Workplace spirituality is a discipline that has captured the interest of many organizations (Karakas, 2009). This search is an expression of employee’s inner life; an inner life that is a part of being alive. Workplace spirituality attempts to provide a basis for this inner being through meaning, purpose, and interconnectedness. Some of the organizations that have embraced workplace spirituality include Southwest Airlines, Ford, and Tom’s of Maine (Robbins & Judge, 2009). Robbins & Judge highlight that workplace spirituality is a growing interest among organizations for various reasons, such as work-life balance and the search for meaning within work. Marques (2010) suggested that workplace spirituality or the spiritual movement in and of itself has been present since the beginning of the 1990’s. In the 1990’s, more than 300 titles on workplace spirituality could be found in bookstores (Garcia-Zamor, 2003). According to Ashmos and Duchon (2000), this spirituality awakening in the workplace has little to do with the rules and order of organizational life, but more with meaning, purpose, community and the desire to integrate personal life values with one’s professional life.

Sheep (2006) stated that “workplace spirituality is a young area of inquiry with potentially strong relevance to the well-being of individuals, organizations, and societies (p. 357). Sheep also opined that there are four conceptual convergences to workplace spirituality although research notes that there are three aspects of spirituality in the workplace, to include, environment, meaning, community and purpose. Sheep espoused the four components in the following manner:

  • 1.

    Self-Workplace Integration: Intellectualized as an individual yearning to bring one’s whole being into the workplace.

  • 2.

    Meaning in Work: Intellectualized as the search for meaningful work, which can be perceived as the meaning of one’s life converging with the meaning of one’s work. Meaning in work also reflects the desire for assimilation and wholeness.

  • 3.

    Transcendence of Self: Rising above self to become a part of a connected whole.

  • 4.

    Growth/Development: Development of one’s inner life in the workplace (Sheep, 2004; Neck & Milliman, 1994).

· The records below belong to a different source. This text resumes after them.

-- ==== Sys2Proof/Machine/PortOps.lean ====
section
/-!
DEFINITION. Chapters 15 and 17, what happens to a sensor port as a whole: its transaction ends, it is penned, quarantined,
released or admitted; line errors and the clock rate of a two-wire port; power cycles; port-power channels.
-/
namespace Sys2Proof.Machine

/-! ### Ending what a port does -/

/-- The software transaction or frame of port p ends with a SWSTAT code: GO reads 0, SWDONE is set (R816, R839). -/
def State.swEnd (s : State) (p code : Nat) : State :=
  if isTw p then ((s.setBit (Reg.TW_SWCTL p) 31 false).wr (Reg.TW_SWSTAT p) (BitVec.ofNat 32 code)).twEvt p 5
  else if isDs p then
    let d := p - 0x10
    ((s.setBit (Reg.DS_SWCTL d) 31 false).wr (Reg.DS_SWSTAT d) (BitVec.ofNat 32 code)).dsEvt d 3
  else s

/-- The bellwether of port p in list l is bad: the entries that have finished carry BWBAD too (R754). -/
def State.bellMark (s : State) (l p : Nat) : State :=
  s.forEnts l (fun e s =>
    if s.entPort l e = p ∧ s.entBw l e ∧ (s.ent l e).ph = .finished then s.foldWr l (s.back l + 4 * s.entOff l e) (s.entE0 l e) else s)

/-- The bellwether of port p in list l has ended, good or bad; the read phase follows the last one (R754, R756). -/
def State.bellEnd (s : State) (l p : Nat) (good : Bool) : State :=
  let x := s.ml l
  let bells := tset Bell.none x.bells p (if good then .good else .bad)
  let s := s.setMl l { x with bells := bells }
  let s := if good then s else s.bellMark l p
  if s.listPhase l = 1 && !bells.any (fun e => e.2.open) then s.setPhase l 2 else s

/-- Bellwethers of running musters that port p has still to send or to end are bad. -/
def State.bellsBad (s : State) (p : Nat) : State :=
  forN 4 (fun l s =>
    if s.listRunning l && (tget Bell.none (s.ml l).bells p).open then s.bellEnd l p false else s) s

/-- Entry e of list l on port p ends with a status that the port's state gives (R785, R858, R860, R919), its last edge now
where it was on the wire (R758); a run-ahead attempt keeps it for its muster. -/
def State.entStop (s : State) (l e st : Nat) : State :=
  let x := s.ent l e
  if (if s.listRunning l then decide (x.ph = .waiting) else x.ahead) || x.ph = .again || x.ph.onWire then
    let t := if x.ph.onWire && x.started then s.clk.tb.toNat else x.t1
    ((s.setEnt l e { x with t1 := t }).kickDrop l e).entFinish l e st (x.ph = .second)
  else s

/-- Every entry of a list that names port p and is not finished ends with a status. -/
def State.entsStop (s : State) (p st : Nat) : State :=
  forN 4 (fun l s => s.forEnts l (fun e s => if s.entPort l e = p then s.entStop l e st else s)) s

/-- Port p ends its transaction at once and releases its lines; its software transaction ends with `sw` (R853). An
identification ends without a call (R852). -/
def State.portQuiet (s : State) (p sw : Nat) : State :=
  let s := match s.use p with
    | .proof => s
    | _ => s.portFree p
  let s := if isTw p then s.setBit (Reg.TW_CRK p) 8 false else s
  if s.swBusy p then s.swEnd p sw else s

/-- SWSTAT code PENNED of port p's kind. -/
def swPenned (p : Nat) : Nat := if isTw p then 5 else 2

/-- Port p leaves service: its transaction ends, its bellwethers are bad, its entries end with a status (R853, R919). -/
def State.portStop (s : State) (p st : Nat) : State :=
  let s := ((s.portQuiet p (swPenned p)).bellsBad p).entsStop p st
  if isSe p then s.seHold (p - 0x20) else s

/-- Port p is penned with a reason: PORT_PENNED and EVT.PEN (R860, R941). -/
def State.portPen (s : State) (p reason : Nat) : State :=
  let s := s.setPort p { s.port p with cycling := false }
  let s := (s.setReason p reason).portStop p 9
  let s := if isTw p then (s.setBit (Reg.TW_PSTAT p) 9 false).twEvt p 0 else if isDs p then s.dsEvt (p - 0x10) 0 else s
  s.event evPORT_PENNED p (BitVec.ofNat 32 reason)

/-! ### The clock of a two-wire port -/

/-- RATE, the slowest code that adaptation may take, and FIXED of port p, as they are in force (R848, R866). -/
def State.twRate (s : State) (p : Nat) : Nat := rateOf (s.port p).rateIn
def State.twFloor (s : State) (p : Nat) : Nat := floorOf (s.port p).rateIn
def State.twFixed (s : State) (p : Nat) : Bool := W.bit (s.port p).rateIn 7

/-- Nominal SCL rate in kHz of a code (Table 15-2). -/
def twKhz (c : Nat) : Nat := [1000, 800, 400, 250, 100, 50, 20].getD c 20

/-- A RATE write: it takes effect at the port's next start (R848). -/
def State.twRateWrite (s : State) (p : Nat) (val : Word) : State := s.wr (Reg.TW_RATE p) (val &&& 0xF7)

/-- A line error of port p (R863, R864, R867). -/
def State.twLineError (s : State) (p : Nat) : State :=
  let s := s.tally (Reg.TW_LINETALLY p)
  let x := s.port p
  let k := max 1 (W.fld x.adaptIn 0 8)
  if x.errs + 1 < k then s.setPort p { x with errs := x.errs + 1 }
  else if !s.twFixed p && x.rate < s.twFloor p then s.setPort p { x with rate := x.rate + 1, errs := 0, clean := 0 }
  else
    let s := s.setPort p { x with errs := x.errs + 1 }
    if s.bit (Reg.TW_PSTAT p) 8 then s
    else ((s.setBit (Reg.TW_PSTAT p) 8 true).twEvt p 2).event evPORT_DEGRADED p (BitVec.ofNat 32 (twKhz x.rate))

/-- CONSEC of a two-wire port. -/
def State.twConsec (s : State) (p : Nat) : Nat := s.fld (Reg.TW_PSTAT p) 12 4

/-- PERMN of TW.CTRL; 0 acts as 1. -/
def State.twPermn (s : State) : Nat := max 1 (s.fld Reg.TW_CTRL 0 4)

/-! ### Channels and their ports -/

/-- The ports that channel n binds. -/
def State.boundPorts (s : State) (n : Nat) : List Nat := portIds.filter (fun p => s.binds n p)

/-- Every bound port of channel n is quarantined (R919). -/
def State.quarBegin (s : State) (n : Nat) : State :=
  (s.boundPorts n).foldl (fun s p => s.portStop p (if s.portPenned p then 9 else 10)) s

/-- The bound ports of channel n leave quarantine: held engines restart (R914). -/
def State.quarEnd (s : State) (n : Nat) : State :=
  (s.boundPorts n).foldl (fun s p => if isSe p then s.seUnhold (p - 0x20) else s) s

/-- The running command is PORTPROOF of port p, and it waits for the port (R950). -/
def State.proofWaits (s : State) (p : Nat) : Bool :=
  match s.hif.cmd with
  | some c => c.started && W.fld (c.words.getD 0 0) 0 8 == 0x32 && W.fld (c.words.getD 1 0) 8 8 == p && c.stage == 1
  | none => false

/-- Port p is proved: its engine is HELD (R949). -/
def State.portProofStart (s : State) (p : Nat) : State :=
  let s := s.setUse p .proof
  if isSe p then s.seHold (p - 0x20) else s

/-- The identity transaction of channel n ends on its port; a proof that waited for it starts (R950). -/
def State.identFree (s : State) (n : Nat) : State :=
  let p := s.fld (Reg.PPW_IDCFG n) 0 8
  if s.use p = .ident n then
    let s := s.portFree p
    if s.proofWaits p then s.portProofStart p else s
  else s

/-- Channel n enters a state; quarantine of its ports begins or ends with SERVICE (R919), and an identity transaction ends
with IDCHECK. -/
def State.ppEnter (s : State) (n st : Nat) : State :=
  let old := s.pst n
  let s := if old = ppIDCHECK && st != ppIDCHECK then s.identFree n else s
  let s := s.setFld (Reg.PPW_STAT n) 0 4 st
  if old = ppSERVICE && st != ppSERVICE then s.quarBegin n
  else if old != ppSERVICE && st == ppSERVICE then s.quarEnd n
  else s

/-- The switch of channel n, which ONMAP shows too; a switch-on starts inrush blanking, and a change the channel's times (R924). -/
def State.ppSwitch (s : State) (n : Nat) (on : Bool) : State :=
  let was := s.bit (Reg.PPW_STAT n) 17
  let s := (s.setBit (Reg.PPW_STAT n) 17 on).setBit Reg.PPW_ONMAP n on
  if on && was then s
  else
    let x := s.ppc n
    s.setPpc n { x with inrush := on, above := 0, trip := 0, since := if on || was then s.clk.slow else x.since }

/-- EVT bit b of channel n (0 WARN, 1 TRIP, 2 PRES, 3 PEN), with source 39 where IEN enables it. -/
def State.ppEvt (s : State) (n b : Nat) : State :=
  let s := s.setBit (Reg.PPW_EVT n) b true
  if s.bit (Reg.PPW_IEN n) b then s.source 39 else s

/-- CONSEC of channel n and PERMN of PPW.CTRL; 0 acts as 1. -/
def State.ppConsec (s : State) (n : Nat) : Nat := s.fld (Reg.PPW_STAT n) 4 4
def State.ppPermn (s : State) : Nat := max 1 (s.fld Reg.PPW_CTRL 0 4)

/-- The power cycle of a requesting port is not possible or has failed: it is penned by its line levels (Table 15-10 step 3,
R939). -/
def State.cycleFail (s : State) (p : Nat) : State :=
  if (s.port p).cycling then s.portPen p (if s.bit (Reg.TW_PSTAT p) 10 then 0x20 else 0x21) else s

/-- The power cycle of channel n is given up: each requesting port treats it as not possible (R939). -/
def State.cyclesFail (s : State) (n : Nat) : State :=
  let ps := (s.ppc n).cycle
  let s := s.setPpc n { s.ppc n with cycle := [] }
  ps.foldl (fun s p => s.cycleFail p) s

/-- Channel n is penned with a reason: its switch off, but with NEW (R942, Table 17-1). -/
def State.ppPen (s : State) (n reason : Nat) : State :=
  let s := if reason = 0x32 then s else s.ppSwitch n false
  let s := s.setPpc n { s.ppc n with episode := false, retry := false }
  let s := (s.setFld (Reg.PPW_STAT n) 8 8 reason).setBit Reg.PPW_PENMAP n true
  ((s.ppEnter n ppPENNED).ppEvt n 3).cyclesFail n

/-- A two-wire port at step 2 asks its channel for a power cycle (R937, R938): SERVICE goes to CYCLING with the switch off; a
cycle that has not switched on again serves it too; else no cycle is possible. -/
def State.powerCycle (s : State) (p : Nat) : State :=
  match s.chanOf p with
  | none => s.cycleFail p
  | some n =>
    if s.pst n = ppSERVICE || (s.pst n == ppCYCLING && !s.bit (Reg.PPW_STAT n) 17) then
      let s := s.setPpc n { s.ppc n with cycle := (s.ppc n).cycle.filter (· != p) ++ [p] }
      (s.ppSwitch n false).ppEnter n ppCYCLING
    else s.cycleFail p

/-- An identity transaction of channel n starts on IDPORT, unless that port is penned (R930); a DDR frame that R834 does not let start
fails. -/
def State.identStart (s : State) (n : Nat) : State :=
  let s := s.setPpc n { s.ppc n with idBad := false }
  let m := s.fld (Reg.PPW_CFG n) 4 2
  let p := s.fld (Reg.PPW_IDCFG n) 0 8
  if m < 2 || s.portPenned p then s
  else if s.use p = .none then
    let s := s.setUse p (.ident n)
    if isDs p && !ddrFits (s.rd (Reg.DS_PROF (p - 0x10) (s.fld (Reg.PPW_IDCFG n) 26 2))) 1 then s.setPpc n { s.ppc n with idBad := true }
    else (s.lineStart p).dsTake p
  else s

/-- ADMIT of port p (R862, R945): CLEAR, DEGRADED and CONSEC are cleared, the present rate is RATE, and the port returns to
service; a channel that waited for it starts its identity check. -/
def State.portAdmit (s : State) (p : Nat) : State :=
  let s := s.setReason p 0
  let s := if isTw p then
      let s := ((s.setBit (Reg.TW_PSTAT p) 8 false).setBit (Reg.TW_PSTAT p) 9 false).setFld (Reg.TW_PSTAT p) 12 4 0
      let r := s.rd (Reg.TW_RATE p)
      (s.setPort p { s.port p with rate := rateOf r, cur := rateOf r, rateIn := r }).setFld (Reg.TW_PSTAT p) 4 3 (rateOf r)
    else s.wr (Reg.PPW_PSIL_ID p) 0
  let s := if isSe p then s.seUnhold (p - 0x20) else s
  forN 8 (fun n s => if s.pst n = ppIDCHECK && s.fld (Reg.PPW_IDCFG n) 0 8 == p then s.identStart n else s) s

end Sys2Proof.Machine
end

In the search to fulfill inner needs in the workplace, Harrington, Preziosi and Gooden (2002) claimed that spirituality at work is about spiritual beings expressing their inner needs by searching for meaningful work, as well as living in connection with other human beings because this is an essential part of being alive. The term meaningful work is described by Schlechter and Engelbrecht (2006) as having found or having discovered a reason for being, feeling, experience, or perception. Schlechter and Engelbrecht also added that workplace spirituality relates to a sense of fulfilling a higher purpose, which naturally intersects with the goals of transformational leadership. Experts of motivation claim that fulfilling a higher purpose can be considered a goal of one’s existence, and may also turn out to be a form of self-expression (Mujtaba, 2014). Robbins and Judge (2009) added that organizations that are tolerable of employee expression differentiate themselves from non-spiritually based organizations. According to Robbins and Judge, Southwest Airlines is an example of an organization that has embraced workplace spirituality. “Employees at Southwest Airlines, for instance, are encouraged to express their sense of humor on the job, to act spontaneously, and to make their work fun. They allow employees to be themselves, to show emotions, and to express mood and feelings in the workplace” (Robbins & Judge, 2009, p. 572).